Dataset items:
[Start of Attachment]

-- ==== Sys2Proof/Laws/FrameOps.lean ====
section
/-! SUPPORT. What each shared operation and each row leaves: `_keeps`, the queue of commands and the part; `_fits`, the
invariant `Fits`. Operations of Ops.lean, FlowOps.lean, Scene.lean, Recovery.lean, AnnounceOps.lean, CalOps.lean, ProgramOps.lean, FeedOps.lean, ResetOps.lean, Serve.lean. -/

set_option linter.all false

namespace Sys2Proof.Machine

/-! ### Ops -/

@[simp] theorem refreshMirror_keeps (s : State) : (refreshMirror s).pending = s.pending ∧ (refreshMirror s).chip = s.chip := by
  unfold refreshMirror; simp
@[simp] theorem refreshMirror_fits (s : State) (h : Fits s) : Fits (refreshMirror s) := by
  unfold refreshMirror; simp [h]
@[simp] theorem raise_keeps (bit : Nat) (body : List Byte) (s : State) : (raise bit body s).pending = s.pending ∧ (raise bit body s).chip = s.chip := by
  unfold raise; simp
@[simp] theorem raise_fits (bit : Nat) (body : List Byte) (s : State) (h : Fits s) : Fits (raise bit body s) := by
  unfold raise enqueue
  have := fits_events h
  refine refreshMirror_fits _ ?_
  split
  · next hl => simp [h]; omega
  · split <;> simp [h]
@[simp] theorem evCmdDone_keeps (opc : Byte) (tag : Byte) (status : Nat) (a : State) : (evCmdDone opc tag status a).pending = a.pending ∧ (evCmdDone opc tag status a).chip = a.chip := by
  unfold evCmdDone; simp
@[simp] theorem evCmdDone_fits (opc : Byte) (tag : Byte) (status : Nat) (a : State) (h : Fits a) : Fits (evCmdDone opc tag status a) := by
  unfold evCmdDone; simp [h]
@[simp] theorem evLane_keeps (source : Nat) (reason : Nat) (detail : Nat) (a : Nat) (b : Nat) (c : Int) (x1 : State) : (evLane source reason detail a b c x1).pending = x1.pending ∧ (evLane source reason detail a b c x1).chip = x1.chip := by
  unfold evLane; simp
@[simp] theorem evLane_fits (source : Nat) (reason : Nat) (detail : Nat) (a : Nat) (b : Nat) (c : Int) (x1 : State) (h : Fits x1) : Fits (evLane source reason detail a b c x1) := by
  unfold evLane; simp [h]
@[simp] theorem evService_keeps (engine : Nat) (reason : Nat) (eid : Id16) (sid : Id32) (scids : Nat) (value : Int) (a : State) : (evService engine reason eid sid scids value a).pending = a.pending ∧ (evService engine reason eid sid scids value a).chip = a.chip := by
  unfold evService; simp
@[simp] theorem evService_fits (engine : Nat) (reason : Nat) (eid : Id16) (sid : Id32) (scids : Nat) (value : Int) (a : State) (h : Fits a) : Fits (evService engine reason eid sid scids value a) := by
  unfold evService; simp [h]
@[simp] theorem evLink_keeps (program : Nat) (reason : Nat) (a : Nat) (b : Nat) (key : List Byte) (c : Int) (x1 : State) : (evLink program reason a b key c x1).pending = x1.pending ∧ (evLink program reason a b key c x1).chip = x1.chip := by
  unfold evLink; simp
@[simp] theorem evLink_fits (program : Nat) (reason : Nat) (a : Nat) (b : Nat) (key : List Byte) (c : Int) (x1 : State) (h : Fits x1) : Fits (evLink program reason a b key c x1) := by
  unfold evLink; simp [h]
@[simp] theorem evCalDone_keeps (input : Nat) (plan : Nat) (x1 : Int) (len : Nat) (flags : Nat) (a : State) : (evCalDone input plan x1 len flags a).pending = a.pending ∧ (evCalDone input plan x1 len flags a).chip = a.chip := by
  unfold evCalDone; simp
@[simp] theorem evCalDone_fits (input : Nat) (plan : Nat) (x1 : Int) (len : Nat) (flags : Nat) (a : State) (h : Fits a) : Fits (evCalDone input plan x1 len flags a) := by
  unfold evCalDone; simp [h]
@[simp] theorem evCalDeferred_keeps (input : Nat) (reasons : Nat) (a : State) : (evCalDeferred input reasons a).pending = a.pending ∧ (evCalDeferred input reasons a).chip = a.chip := by
  unfold evCalDeferred; simp
@[simp] theorem evCalDeferred_fits (input : Nat) (reasons : Nat) (a : State) (h : Fits a) : Fits (evCalDeferred input reasons a) := by
  unfold evCalDeferred; simp [h]
@[simp] theorem evClock_keeps (clock : Nat) (reason : Nat) (value : Int) (a : State) : (evClock clock reason value a).pending = a.pending ∧ (evClock clock reason value a).chip = a.chip := by
  unfold evClock; simp
@[simp] theorem evClock_fits (clock : Nat) (reason : Nat) (value : Int) (a : State) (h : Fits a) : Fits (evClock clock reason value a) := by
  unfold evClock; simp [h]
@[simp] theorem evSupply_keeps (reason : Nat) (s : State) : (evSupply reason s).pending = s.pending ∧ (evSupply reason s).chip = s.chip := by
  unfold evSupply; simp
@[simp] theorem evSupply_fits (reason : Nat) (s : State) (h : Fits s) : Fits (evSupply reason s) := by
  unfold evSupply; simp [h]
@[simp] theorem evThermal_keeps (reason : Nat) (tj : Int) (a : State) : (evThermal reason tj a).pending = a.pending ∧ (evThermal reason tj a).chip = a.chip := by
  unfold evThermal; simp
@[simp] theorem evThermal_fits (reason : Nat) (tj : Int) (a : State) (h : Fits a) : Fits (evThermal reason tj a) := by
  unfold evThermal; simp [h]
@[simp] theorem evPort_keeps (port : Nat) (reason : Nat) (value : Int) (a : State) : (evPort port reason value a).pending = a.pending ∧ (evPort port reason value a).chip = a.chip := by
  unfold evPort; simp
@[simp] theorem evPort_fits (port : Nat) (reason : Nat) (value : Int) (a : State) (h : Fits a) : Fits (evPort port reason value a) := by
  unfold evPort; simp [h]
@[simp] theorem evFlowDrop_keeps (flow : Nat) (reason : Nat) (drops : Nat) (a : State) : (evFlowDrop flow reason drops a).pending = a.pending ∧ (evFlowDrop flow reason drops a).chip = a.chip := by
  unfold evFlowDrop; simp
@[simp] theorem evFlowDrop_fits (flow : Nat) (reason : Nat) (drops : Nat) (a : State) (h : Fits a) : Fits (evFlowDrop flow reason drops a) := by
  unfold evFlowDrop; simp [h]
@[simp] theorem evIntegrity_keeps (index : Nat) (inst : Nat) (count : Nat) (a : State) : (evIntegrity index inst count a).pending = a.pending ∧ (evIntegrity index inst count a).chip = a.chip := by
  unfold evIntegrity; simp
@[simp] theorem evIntegrity_fits (index : Nat) (inst : Nat) (count : Nat) (a : State) (h : Fits a) : Fits (evIntegrity index inst count a) := by
  unfold evIntegrity; simp [h]
@[simp] theorem evCue_keeps (cue : Nat) (qflags : Nat) (opc : Byte) (tag : Byte) (status : Nat) (exec : Dfc) (reply : List Byte) (a : State) : (evCue cue qflags opc tag status exec reply a).pending = a.pending ∧ (evCue cue qflags opc tag status exec reply a).chip = a.chip := by
  unfold evCue; simp
@[simp] theorem evCue_fits (cue : Nat) (qflags : Nat) (opc : Byte) (tag : Byte) (status : Nat) (exec : Dfc) (reply : List Byte) (a : State) (h : Fits a) : Fits (evCue cue qflags opc tag status exec reply a) := by
  unfold evCue; simp [h]
@[simp] theorem evGhost_keeps (reason : Nat) (s : State) : (evGhost reason s).pending = s.pending ∧ (evGhost reason s).chip = s.chip := by
  unfold evGhost; simp
@[simp] theorem evGhost_fits (reason : Nat) (s : State) (h : Fits s) : Fits (evGhost reason s) := by
  unfold evGhost; simp [h]
@[simp] theorem evSyncLost_keeps (reason : Nat) (a : State) : (evSyncLost reason a).pending = a.pending ∧ (evSyncLost reason a).chip = a.chip := by
  unfold evSyncLost; simp
@[simp] theorem evSyncLost_fits (reason : Nat) (a : State) (h : Fits a) : Fits (evSyncLost reason a) := by
  unfold evSyncLost; simp [h]
@[simp] theorem evAntFault_keeps (line : Nat) (reason : Nat) (retries : Nat) (a : State) : (evAntFault line reason retries a).pending = a.pending ∧ (evAntFault line reason retries a).chip = a.chip := by
  unfold evAntFault; simp
@[simp] theorem evAntFault_fits (line : Nat) (reason : Nat) (retries : Nat) (a : State) (h : Fits a) : Fits (evAntFault line reason retries a) := by
  unfold evAntFault; simp [h]
@[simp] theorem putReply_keeps (r : Reply) (s : State) : (putReply r s).pending = s.pending ∧ (putReply r s).chip = s.chip := by
  unfold putReply; (repeat' split) <;> simp
@[simp] theorem putReply_fits (r : Reply) (s : State) (h : Fits s) : Fits (putReply r s) := by
  unfold putReply; try dsimp only
  repeat' first | with_reducible assumption | intro _ | with_reducible refine forEach_fits _ _ _ ?_ ?_ | with_reducible refine foldl_fits _ _ _ ?_ ?_ | split | (simp (maxDischargeDepth := 20) [*]; done)
@[simp] theorem raiseCounter_keeps (i : Nat) (s : State) : (raiseCounter i s).pending = s.pending ∧ (raiseCounter i s).chip = s.chip := by
  unfold raiseCounter; simp
@[simp] theorem raiseCounter_fits (i : Nat) (s : State) (h : Fits s) : Fits (raiseCounter i s) := by
  unfold raiseCounter; simp [h]
@[simp] theorem count_keeps (i : Nat) (n : Nat) (inst : Nat) (s : State) : (count i n inst s).pending = s.pending ∧ (count i n inst s).chip = s.chip := by
  unfold count; (try dsimp only); (repeat' split) <;> simp_all
@[simp] theorem count_fits (i : Nat) (n : Nat) (inst : Nat) (s : State) (h : Fits s) : Fits (count i n inst s) := by
  unfold count; try dsimp only
  repeat' first | with_reducible assumption | intro _ | with_reducible refine forEach_fits _ _ _ ?_ ?_ | with_reducible refine foldl_fits _ _ _ ?_ ?_ | with_reducible refine raiseCounter_fits _ _ ?_ | split | (simp (maxDischargeDepth := 20) [*]; done)
@[simp] theorem logPhase_keeps (rank : Nat) (code : Nat) (phase : Nat) (other : Nat) (detailA : Nat) (detailB : Int) (s : State) : (logPhase rank code phase other detailA detailB s).pending = s.pending ∧ (logPhase rank code phase other detailA detailB s).chip = s.chip := by
  unfold logPhase; (try dsimp only); (repeat' split) <;> simp_all
@[simp] theorem logPhase_fits (rank : Nat) (code : Nat) (phase : Nat) (other : Nat) (detailA : Nat) (detailB : Int) (s : State) (h : Fits s) : Fits (logPhase rank code phase other detailA detailB s) := by
  unfold logPhase; dsimp only
  have hb := fits_staging h
  split
  · simp [h]
  · next h1 =>
    by_cases h0 : s.integ.logLost = 0
    · simp only [h0, if_true, h1, if_false]; simp [h]; omega
    · simp only [h0, if_false, List.length_append, List.length_cons, List.length_nil]
      split
      · refine count_fits _ _ _ _ ?_; simp [h]; omega
      · simp [h]; omega
@[simp] theorem setLane_keeps (id : Nat) (l : Lane) (s : State) : (setLane id l s).pending = s.pending ∧ (setLane id l s).chip = s.chip := by
  unfold setLane; (repeat' split) <;> simp
@[simp] theorem setLane_fits (id : Nat) (l : Lane) (s : State) (h : Fits s) : Fits (setLane id l s) := by
  unfold setLane; (repeat' split) <;> simp [h]
@[simp] theorem updLane_keeps (id : Nat) (f : Lane → Lane) (s : State) : (updLane id f s).pending = s.pending ∧ (updLane id f s).chip = s.chip := by
  unfold updLane; (repeat' split) <;> simp
@[simp] theorem updLane_fits (id : Nat) (f : Lane → Lane) (s : State) (h : Fits s) : Fits (updLane id f s) := by
  unfold updLane; (repeat' split) <;> simp [h]
@[simp] theorem updEngine_keeps (x1 : Nat) (f : Engine → Engine) (s : State) : (updEngine x1 f s).pending = s.pending ∧ (updEngine x1 f s).chip = s.chip := by
  unfold updEngine; simp
@[simp] theorem updEngine_fits (x1 : Nat) (f : Engine → Engine) (s : State) (h : Fits s) : Fits (updEngine x1 f s) := by
  unfold updEngine; simp [h]
@[simp] theorem gapEngines_keeps (x1 : Engine → Bool) (s : State) : (gapEngines x1 s).pending = s.pending ∧ (gapEngines x1 s).chip = s.chip := by
  unfold gapEngines; simp
@[simp] theorem gapEngines_fits (x1 : Engine → Bool) (s : State) (h : Fits s) : Fits (gapEngines x1 s) := by
  unfold gapEngines; simp [h]
@[simp] theorem updProgram_keeps (n : Nat) (f : Program → Program) (s : State) : (updProgram n f s).pending = s.pending ∧ (updProgram n f s).chip = s.chip := by
  unfold updProgram; simp
@[simp] theorem updProgram_fits (n : Nat) (f : Program → Program) (s : State) (h : Fits s) : Fits (updProgram n f s) := by
  unfold updProgram; simp [h]
@[simp] theorem updInput_keeps (i : Nat) (f : Input → Input) (s : State) : (updInput i f s).pending = s.pending ∧ (updInput i f s).chip = s.chip := by
  unfold updInput; simp
@[simp] theorem updInput_fits (i : Nat) (f : Input → Input) (s : State) (h : Fits s) : Fits (updInput i f s) := by
  unfold updInput; simp [h]
@[simp] theorem updFeed_keeps (i : Nat) (f : Feed → Feed) (s : State) : (updFeed i f s).pending = s.pending ∧ (updFeed i f s).chip = s.chip := by
  unfold updFeed; simp
@[simp] theorem updFeed_fits (i : Nat) (f : Feed → Feed) (s : State) (h : Fits s) : Fits (updFeed i f s) := by
  unfold updFeed; simp [h]
@[simp] theorem updCal_keeps (i : Nat) (f : CalInput → CalInput) (s : State) : (updCal i f s).pending = s.pending ∧ (updCal i f s).chip = s.chip := by
  unfold updCal; simp
@[simp] theorem updCal_fits (i : Nat) (f : CalInput → CalInput) (s : State) (h : Fits s) : Fits (updCal i f s) := by
  unfold updCal; simp [h]
@[simp] theorem updPort_keeps (n : Nat) (f : Port → Port) (s : State) : (updPort n f s).pending = s.pending ∧ (updPort n f s).chip = s.chip := by
  unfold updPort; simp
@[simp] theorem updPort_fits (n : Nat) (f : Port → Port) (s : State) (h : Fits s) : Fits (updPort n f s) := by
  unfold updPort; simp [h]
@[simp] theorem updFlow_keeps (n : Nat) (f : Flow → Flow) (s : State) : (updFlow n f s).pending = s.pending ∧ (updFlow n f s).chip = s.chip := by
  unfold updFlow; simp
@[simp] theorem updFlow_fits (n : Nat) (f : Flow → Flow) (s : State) (h : Fits s) : Fits (updFlow n f s) := by
  unfold updFlow; simp [h]
@[simp] theorem updDecoder_keeps (n : Nat) (f : Decoder → Decoder) (s : State) : (updDecoder n f s).pending = s.pending ∧ (updDecoder n f s).chip = s.chip := by
  unfold updDecoder; simp
@[simp] theorem updDecoder_fits (n : Nat) (f : Decoder → Decoder) (s : State) (h : Fits s) : Fits (updDecoder n f s) := by
  unfold updDecoder; simp [h]
@[simp] theorem updOut_keeps (n : Nat) (f : ClockOutput → ClockOutput) (s : State) : (updOut n f s).pending = s.pending ∧ (updOut n f s).chip = s.chip := by
  unfold updOut; simp
@[simp] theorem updOut_fits (n : Nat) (f : ClockOutput → ClockOutput) (s : State) (h : Fits s) : Fits (updOut n f s) := by
  unfold updOut; simp [h]
@[simp] theorem sceneChange_keeps (s : State) : (sceneChange s).pending = s.pending ∧ (sceneChange s).chip = s.chip := by
  unfold sceneChange; simp
@[simp] theorem sceneChange_fits (s : State) (h : Fits s) : Fits (sceneChange s) := by
  unfold sceneChange; simp [h]
@[simp] theorem drawBool_keeps (s : State) : (drawBool s).2.pending = s.pending ∧ (drawBool s).2.chip = s.chip := by
  unfold drawBool; simp
@[simp] theorem drawBool_fits (s : State) (h : Fits s) : Fits (drawBool s).2 := by
  unfold drawBool; simp [h]
@[simp] theorem drawNat_keeps (s : State) : (drawNat s).2.pending = s.pending ∧ (drawNat s).2.chip = s.chip := by
  unfold drawNat; simp
@[simp] theorem drawNat_fits (s : State) (h : Fits s) : Fits (drawNat s).2 := by
  unfold drawNat; simp [h]
@[simp] theorem fail_keeps (status : Nat) (s : State) : (fail status s).state.pending = s.pending ∧ (fail status s).state.chip = s.chip := by
  unfold fail; simp
@[simp] theorem fail_fits (status : Nat) (s : State) (h : Fits s) : Fits (fail status s).state := by
  unfold fail; simp [h]
@[simp] theorem okay_keeps (payload : List Byte) (s : State) : (okay payload s).state.pending = s.pending ∧ (okay payload s).state.chip = s.chip := by
  unfold okay; simp
@[simp] theorem okay_fits (payload : List Byte) (s : State) (h : Fits s) : Fits (okay payload s).state := by
  unfold okay; simp [h]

[End of Attachment]

WHAT IS EXPECTED: Of the entries above, transcribe exactly those lines that fall between the line containing "flags a) := by" and the line containing "unfold evCalDeferred; simp [h]", together with those two lines.

ANSWER FOR THE TASK:
@[simp] theorem evCalDone_fits (input : Nat) (plan : Nat) (x1 : Int) (len : Nat) (flags : Nat) (a : State) (h : Fits a) : Fits (evCalDone input plan x1 len flags a) := by
  unfold evCalDone; simp [h]
@[simp] theorem evCalDeferred_keeps (input : Nat) (reasons : Nat) (a : State) : (evCalDeferred input reasons a).pending = a.pending ∧ (evCalDeferred input reasons a).chip = a.chip := by
  unfold evCalDeferred; simp
@[simp] theorem evCalDeferred_fits (input : Nat) (reasons : Nat) (a : State) (h : Fits a) : Fits (evCalDeferred input reasons a) := by
  unfold evCalDeferred; simp [h]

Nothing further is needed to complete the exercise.